11. It cannot be disputed that a mere statement or declaration by a person claiming to be an NRI, such as in reply to any interrogation under section 40, would not be sufficient to establish his status as claimed by him. The intention of a person to stay in India for an uncertain period as contemplated in section 2(p)(ii)(c) has to be gathered by actions, conduct and such other circumstances as may show his intention, that is to say, whether he intended to repatriate from abroad for good and settle down in India. The mere fact of an NRI returning to India for the duration for which he stayed in India is not adequate to determine the said intention. Those facts could constitute only the first step towards making an inquiry into the issue.

12. The circumstantial evidence in the present case is the fact of the applicant having made an application as an NRI for collaboration approved in 1993 itself and the fact that he continued to hold German residential permit and frequently visited that country until he received the final approval for collaboration in November 1986. This circumstantial evidence stands substantiated by the fact that he applied on the Form prescribed for NRI and furnished the requisite particulars of his being an NRI in that application. It is also substantiated by the entries made in his passport. If the applicant has taken advantages as submitted by Dr. Shamsuddin which were under the Government policy available to an NRI, there is nothing wrong in availing of those advantages. If he has done that, it only supports his intention to remain NRI at least until the approval is granted. We fail to appreciate as to how this fact can indicate his intention to return to India for good in 1983. What Dr. Shamsuddin seeks to plead is contrary to documentary evidence on record as totally unacceptable. We, therefore, find full force in Shri Mittals contention that the evidence available on record can lead to one inference that the applicant was a non-resident at the material time. This conclusion is corroborated by the applicants statement recorded under section 40.

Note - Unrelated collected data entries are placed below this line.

-- ==== Sys2Proof/Machine/Regs.lean ====
section
/-! DEFINITION. Names of registers and fields, by the register tables of the spec: `R.X i` is the BAR0 offset of
instance `i` of register X (R5), and `R.X.F i` the place of its field F. Only the names the model uses stand here;
the whole map is in RegTable.lean. -/

namespace Sys2Proof.Machine

/-- The place of a field: BAR0 offset of its register, lowest bit, width. -/
structure Loc where
  addr : Nat
  lo : Nat
  wd : Nat
  deriving DecidableEq, Repr

namespace R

13. We have also seen the statement of the appellant recorded under section 40 and the Notification GSR 839. We find force in Shri Mittals submission, for the reasons advanced by him, that the contrary finding arrived at by the learned Adjudicating Officer is unsustainable as it is backed by the appellants admission which is factually wrong and based on false assumptions. We are also inclined to accept Shri Mittals submission that the Explanation in the Notification GSR 839 is not attracted in the case of the appellant as that Explanation is in respect of foreign citizens and the reliance on that Explanation by the learned Adjudicating Officer to fortify his conclusion was misplaced.

14. In view of the above we have no hesitation in holding that the appellant at the relevant time was not a person resident in India. In view thereof the charges made in SCNs I and II against him cannot be sustained as those charges can be made only against a person resident in India.

15. In the result, the appeal is allowed and the impugned order is set aside.